EXERCISE DESCRIPTION>
The lines to repeat run from the one containing "exact ⟨_, exec_ldImm" through the last line of the records below; repeat them exactly and give nothing more.

EXTRACTED INFORMATION>
theorem State.loadProgram_of_fits {s : State} {bytes : List Byte} (h : s.LOADPTR + bytes.length ≤ memSize) :
    s.loadProgram bytes = .ok (s.withImage bytes) := if_pos h

@[simp] theorem State.withImage_LOADPTR (s : State) (bytes : List Byte) :
    (s.withImage bytes).LOADPTR = s.LOADPTR + bytes.length := rfl

@[simp] theorem State.withImage_pc (s : State) (bytes : List Byte) : (s.withImage bytes).pc = s.pc :=
  s.writeBytes_pc _ _

/-- A load writes `MEM` and `LOADPTR` alone. -/
theorem State.withImage_eq (s : State) (bytes : List Byte) :
    s.withImage bytes =
      { s with MEM := (s.writeBytes s.LOADPTR bytes).MEM, LOADPTR := s.LOADPTR + bytes.length } := by
  rw [State.withImage, State.writeBytes_eq]

/-- After a load, memory reads as after storing the image at the loader offset. -/
theorem State.readByte_withImage (s : State) (bytes : List Byte) (k : Nat) :
    (s.withImage bytes).readByte k = (s.writeBytes s.LOADPTR bytes).readByte k := rfl

/-- The `j`-th byte of a loaded image. -/
theorem State.readByte_withImage_inside (s : State) (bytes : List Byte) (j : Nat) (h : j < bytes.length) :
    (s.withImage bytes).readByte (s.LOADPTR + j) = bytes[j] := by
  rw [State.readByte_withImage, State.readByte_writeBytes_inside s s.LOADPTR bytes j h]

/-- A second image is appended to the first: the two loads leave what one load of the concatenation leaves. -/
theorem State.withImage_withImage (s : State) (first second : List Byte) :
    (s.withImage first).withImage second = s.withImage (first ++ second) := by
  have hmem : ((s.withImage first).writeBytes (s.LOADPTR + first.length) second).MEM =
      (s.writeBytes s.LOADPTR (first ++ second)).MEM := by
    rw [State.writeBytes_append]
    exact State.writeBytes_MEM_congr (s := s.withImage first) (t := s.writeBytes s.LOADPTR first) rfl rfl _ _
  rw [State.withImage_eq (s.withImage first), State.withImage_LOADPTR, hmem, State.withImage_eq s first,
    State.withImage_eq s (first ++ second), List.length_append, Nat.add_assoc]

/-- Settles O60: both loads fit, and they are one load of the concatenation (`State.withImage_withImage`), whose first part
is the first image; the second image is read as the last one loaded. -/
theorem repeatedLoadsConcatenate : Obligations.RepeatedLoadsConcatenate := by
  intro s first second hfit
  have hboth : s.LOADPTR + (first ++ second).length ≤ memSize := by
    rw [List.length_append, ← Nat.add_assoc]
    exact hfit
  have hfirst : s.LOADPTR + first.length ≤ memSize := Nat.le_trans (Nat.le_add_right _ _) hfit
  refine ⟨s.withImage first, (s.withImage first).withImage second, State.loadProgram_of_fits hfirst,
    State.loadProgram_of_fits hfit, ?_, fun j hj => ?_, fun j hj => ?_, ?_⟩
  · rw [State.withImage_withImage, State.loadProgram_of_fits hboth]
  · have hj' : j < (first ++ second).length := by rw [List.length_append]; omega
    rw [State.withImage_withImage, State.readByte_withImage_inside s _ j hj', List.getElem_append_left hj]
  · exact (s.withImage first).readByte_withImage_inside second j hj
  · rw [State.withImage_pc, State.withImage_pc]

end Sys2Proof.Machine
end

section
/-! Jumps and register skips: the whole next state of each (spec/40_flow.md R120, R122, R124 to R127). -/

namespace Sys2Proof.Machine

/-- A jump only replaces `pc`: it has no check, so no path of it faults. -/
theorem exec_jp (nnn : Addr12) (s : State) : exec (.jp nnn) s = .next (s.setPc nnn.toNat) := rfl

/-- Settles O32: the next state is `s.setPc nnn`, which differs from `s` in `pc` alone. -/
theorem jumpSetsPc : Obligations.JumpSetsPc := by
  intro s nnn
  exact ⟨s.setPc nnn.toNat, exec_jp nnn s, s.setPc_pc _, rfl⟩

/-- A skip changes `pc` alone, whether it is taken or not. -/
theorem State.skipIf_eq (s : State) (c : Bool) : s.skipIf c = { s with pc := if c then s.pc + 2 else s.pc } := by
  cases c with
  | false => rfl
  | true => rfl

/-- The skip on equality. -/
theorem State.skipIf_beq (s : State) (a b : Byte) :
    s.skipIf (a == b) = { s with pc := if a = b then s.pc + 2 else s.pc } := by
  simp only [s.skipIf_eq, beq_iff_eq]

/-- The skip on inequality, with its two outcomes named by the equality. -/
theorem State.skipIf_bne (s : State) (a b : Byte) :
    s.skipIf (a != b) = { s with pc := if a = b then s.pc else s.pc + 2 } := by
  simp only [s.skipIf_eq, bne_iff_ne, ite_not]

/-- Settles O34: each of the four is `skipIf` on the test of its two operands, an immediate or a register. -/
theorem skipsCompareAndAdvance : Obligations.SkipsCompareAndAdvance := by
  intro s x y kk
  refine ⟨?seImm, ?sneImm, ?seReg, ?sneReg⟩
  case seImm => exact congrArg Host.Outcome.next (s.skipIf_beq (s.reg x) kk)
  case sneImm => exact congrArg Host.Outcome.next (s.skipIf_bne (s.reg x) kk)
  case seReg => exact congrArg Host.Outcome.next (s.skipIf_beq (s.reg x) (s.reg y))
  case sneReg => exact congrArg Host.Outcome.next (s.skipIf_bne (s.reg x) (s.reg y))

end Sys2Proof.Machine
end

section
/-! Loads and the immediate addition: each writes one register and nothing else (spec/41_load_alu.md R141 to R143). -/

namespace Sys2Proof.Machine

/-! ### What each of the three leaves: the state with `Vx` replaced -/

theorem exec_ldImm (x : RegIdx) (kk : Byte) (s : State) : exec (.ldImm x kk) s = .next (s.setReg x kk) := rfl

theorem exec_addImm (x : RegIdx) (kk : Byte) (s : State) :
    exec (.addImm x kk) s = .next (s.setReg x (s.reg x + kk)) := rfl

theorem exec_ldReg (x y : RegIdx) (s : State) : exec (.ldReg x y) s = .next (s.setReg x (s.reg y)) := rfl

/-! ### A write to one register -/

theorem State.reg_setReg_same (s : State) (x : RegIdx) (b : Byte) : (s.setReg x b).reg x = b := by
  rw [State.reg_setReg, if_pos rfl]

theorem State.setReg_regsKept (s : State) (x : RegIdx) (b : Byte) : RegsKept (· = x) s (s.setReg x b) := by
  intro r hr
  rw [State.reg_setReg, if_neg hr]

/-- A register write touches `V` alone, so it raises no fault and emits no event. -/
theorem State.setReg_eq (s : State) (x : RegIdx) (b : Byte) : s.setReg x b = { s with V := (s.setReg x b).V } := rfl

/-- Settles O35: each next state is a `setReg` to `x`, which leaves the other registers (`State.setReg_regsKept`) and all
but `V` (`State.setReg_eq`); the addition is that of bytes, so it wraps. -/
theorem loadsAndAddImmediate : Obligations.LoadsAndAddImmediate := by
  intro s x y kk
  refine ⟨?ldImm, ?addImm, ?ldReg⟩
  case ldImm =>
    exact ⟨_, exec_ldImm x kk s, s.reg_setReg_same x kk, s.setReg_regsKept x kk, s.setReg_eq x kk⟩
  case addImm =>
    have hsum : ((s.setReg x (s.reg x + kk)).reg x).toNat = ((s.reg x).toNat + kk.toNat) % 256 := by
      rw [State.reg_setReg_same, BitVec.toNat_add]
    exact ⟨_, exec_addImm x kk s, hsum, s.setReg_regsKept x _, s.setReg_eq x _⟩
  case ldReg =>
    exact ⟨_, exec_ldReg x y s, s.reg_setReg_same x _, s.setReg_regsKept x _, s.setReg_eq x _⟩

TASK RESPONSE>
    exact ⟨_, exec_ldImm x kk s, s.reg_setReg_same x kk, s.setReg_regsKept x kk, s.setReg_eq x kk⟩
  case addImm =>
    have hsum : ((s.setReg x (s.reg x + kk)).reg x).toNat = ((s.reg x).toNat + kk.toNat) % 256 := by
      rw [State.reg_setReg_same, BitVec.toNat_add]
    exact ⟨_, exec_addImm x kk s, hsum, s.setReg_regsKept x _, s.setReg_eq x _⟩
  case ldReg =>
    exact ⟨_, exec_ldReg x y s, s.reg_setReg_same x _, s.setReg_regsKept x _, s.setReg_eq x _⟩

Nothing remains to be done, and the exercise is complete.